O Conselho da Europa, guardião dos direitos humanos e da democracia no continente, é composto por 612 parlamentares de seus 46 Estados-membros, além de três países observadores: Canadá, Israel e México.
A presidente da APCE, Petra Bayr, afirmou em um comunicado à imprensa que a votação do Knesset sobre a lei na segunda-feira "coloca em sério risco o status de observador de Israel".
Essa votação "distancia Israel dos valores do Conselho da Europa, que rejeita a pena de morte em qualquer lugar e sob quaisquer circunstâncias", explicou ela.
"Espero que a Suprema Corte de Israel a rejeite", acrescentou.
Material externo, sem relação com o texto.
-- ==== Sys2Proof/Machine/Winnow.lean ====
section
/-!
DEFINITION. Winnow: tag entries (R223), step opening and closing (R224, R225), delayed scales (R227,
R228), the non-finite flag and the skip (R229 to R232), the silent-layer alarm (R233 to R235), probe
steps (R236, R237), descriptors (R238, R239) and the WINNOW page (R240, R241).
-/
namespace Sys2Proof.Machine

/-! ### Tag entries (R223) -/

/-- A tag entry: its configuration word, its state words and its history. -/
structure TagEntry where
  cfg : Nat
  st : Nat
  last : Nat
  hist : List Nat
  rest : Nat
  deriving DecidableEq, Repr

/-- The 64 bytes at an address as a tag entry. -/
def State.readTag (s : State) (a : Nat) : TagEntry :=
  ⟨s.num a 8, s.num (a + 8) 8, s.num (a + 16) 8, (List.range 16).map (fun i => s.num (a + 24 + 2 * i) 2), s.num (a + 56) 8⟩

/-- The 64 bytes of a tag entry. -/
def TagEntry.toBytes (e : TagEntry) : List Byte :=
  leBytes 8 e.cfg ++ leBytes 8 e.st ++ leBytes 8 e.last ++ e.hist.flatMap (leBytes 2) ++ leBytes 8 e.rest

def TagEntry.probeScale (e : TagEntry) : Int := signedOf 8 (bitsOf e.cfg 63 56)
def TagEntry.window (e : TagEntry) : Nat := bitsOf e.cfg 15 12 + 1
def TagEntry.margin (e : TagEntry) : Nat := bitsOf e.cfg 11 8
def TagEntry.backoff (e : TagEntry) : Nat := if bitOf e.cfg 7 then bitsOf e.cfg 17 16 else 0
def TagEntry.nfGate (e : TagEntry) : Bool := bitOf e.cfg 6
def TagEntry.jobScope (e : TagEntry) : Bool := bitOf e.cfg 5
def TagEntry.delayed (e : TagEntry) : Bool := bitOf e.cfg 4
def TagEntry.silentOn (e : TagEntry) : Bool := bitOf e.cfg 18
def TagEntry.format (e : TagEntry) : Nat := bitsOf e.cfg 3 0
def TagEntry.probe (e : TagEntry) : Bool := bitOf e.st 23
def TagEntry.recorded (e : TagEntry) : Nat := bitsOf e.st 22 18
def TagEntry.offset (e : TagEntry) : Nat := bitsOf e.st 13 10
def TagEntry.scale (e : TagEntry) : Int := signedOf 10 (bitsOf e.st 9 0)

/-- A configuration word has a reserved bit set or a value out of range. The zero word is a disabled
tag. -/
def tagCfgBad (c : Nat) : Bool :=
  c != 0 && (bitOf c 19 || 1000000 < bitsOf c 39 20 ||
    !((decide (1 ≤ bitsOf c 3 0) && decide (bitsOf c 3 0 ≤ 6)) || (decide (8 ≤ bitsOf c 3 0) && decide (bitsOf c 3 0 ≤ 0xB))))

/-- A tag entry has a reserved bit set or a value out of range. -/
def TagEntry.bad (e : TagEntry) : Bool :=
  tagCfgBad e.cfg || bitsOf e.st 63 42 != 0 || bitsOf e.st 17 14 != 0 || 16 < e.recorded || bitsOf e.last 63 32 != 0 || e.rest != 0

/-- An empty history. -/
def emptyHist : List Nat := List.replicate 16 0x8000

/-- The largest exponent of F's binade by target format; 0 for L32 and L64, whose scale field holds
E + margin + o (R227). -/
def topExpOf (fmt : Nat) : Int :=
  match fmt with
  | 1 => 2 | 2 => 8 | 3 => 15 | 4 => 15 | 5 => 127 | 6 => 127 | 0xA => 6 | 0xB => 7 | _ => 0

/-- The Fields in service. -/
def State.liveFields (s : State) : List Nat := (List.range 8).filter (fun f => !s.lost f)

/-- A tag entry as the reporting Winnow's copy holds it. -/
def State.tagEntry (s : State) (tag : Nat) : TagEntry := s.readTag (s.tagAddr s.reporter tag)

/-- A tag entry written to every copy. -/
def State.putTag (s : State) (tag : Nat) (e : TagEntry) : State :=
  s.liveFields.foldl (fun t f => t.store (s.tagAddr f tag) e.toBytes) s

/-- Winnow is enabled: the PG_CTRL.enable of the reporting Field's page. -/
def State.winnowOn (s : State) : Bool := s.enabled .winnow s.reporter

/-- Tags in probe state (R241). -/
def State.probingTags (s : State) : Nat :=
  if s.winnowOn then ((List.range (s.tagCount s.reporter)).filter (fun t => s.probing s.reporter t)).length else 0

/-! ### Opening steps (R224) -/

/-- A step may open: it is closed or open already, or fewer than two are open. -/
def State.stepAdmits (s : State) (step : Nat) : Bool :=
  !s.winnowOn || decide (step ≤ s.winnow.lastClosed) || s.winnow.openSteps.contains step || decide (s.winnow.openSteps.length < 2)

/-- The records of a counter area emptied in every copy. -/
def State.emptyArea (s : State) (area : Nat) : State :=
  s.liveFields.foldl (fun t f => (List.range (s.tagCount f)).foldl (fun t tag =>
    t.store (s.tableBase f + s.tagCount f * 64 + area * s.tagCount f * 128 + tag * 128) Tally.empty.toBytes) t) s

/-- The area that a step takes as it opens: the one that the other open step does not hold or, where none is open, the
one that does not hold the combined record of the last closed step, which is kept until s + 2 opens (R223, R225). -/
def State.freeArea (s : State) : Nat :=
  1 - (match s.winnow.openSteps with
    | x :: _ => s.recArea x
    | [] => s.recArea s.winnow.lastClosed)

/-- A step opens as its first descriptor reaches a Field: it takes an area, with every record in it empty. -/
def State.openStep (s : State) (step : Nat) : State :=
  if !s.winnowOn || decide (step ≤ s.winnow.lastClosed) || s.winnow.openSteps.contains step then s
  else
    let a := s.freeArea
    let s1 := s.emptyArea a
    { s1 with winnow := { s1.winnow with
      openSteps := s1.winnow.openSteps ++ [step]
      areas := (step, a) :: s1.winnow.areas.filter (fun x => x.2 != a) } }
Segundo ela, a questão poderá ser debatida durante uma sessão da APCE em 22 de abril em Estrasburgo (nordeste da França).
O secretário-geral do Conselho da Europa, Alain Berset, já havia denunciado na segunda-feira um "grave retrocesso" após a votação no Parlamento israelense.
A pena de morte existe em Israel, mas foi aplicada apenas duas vezes: em 1948, pouco depois da criação do Estado, contra um capitão do exército acusado de alta traição, e em 1962, quando o criminoso de guerra nazista Adolf Eichmann foi enforcado.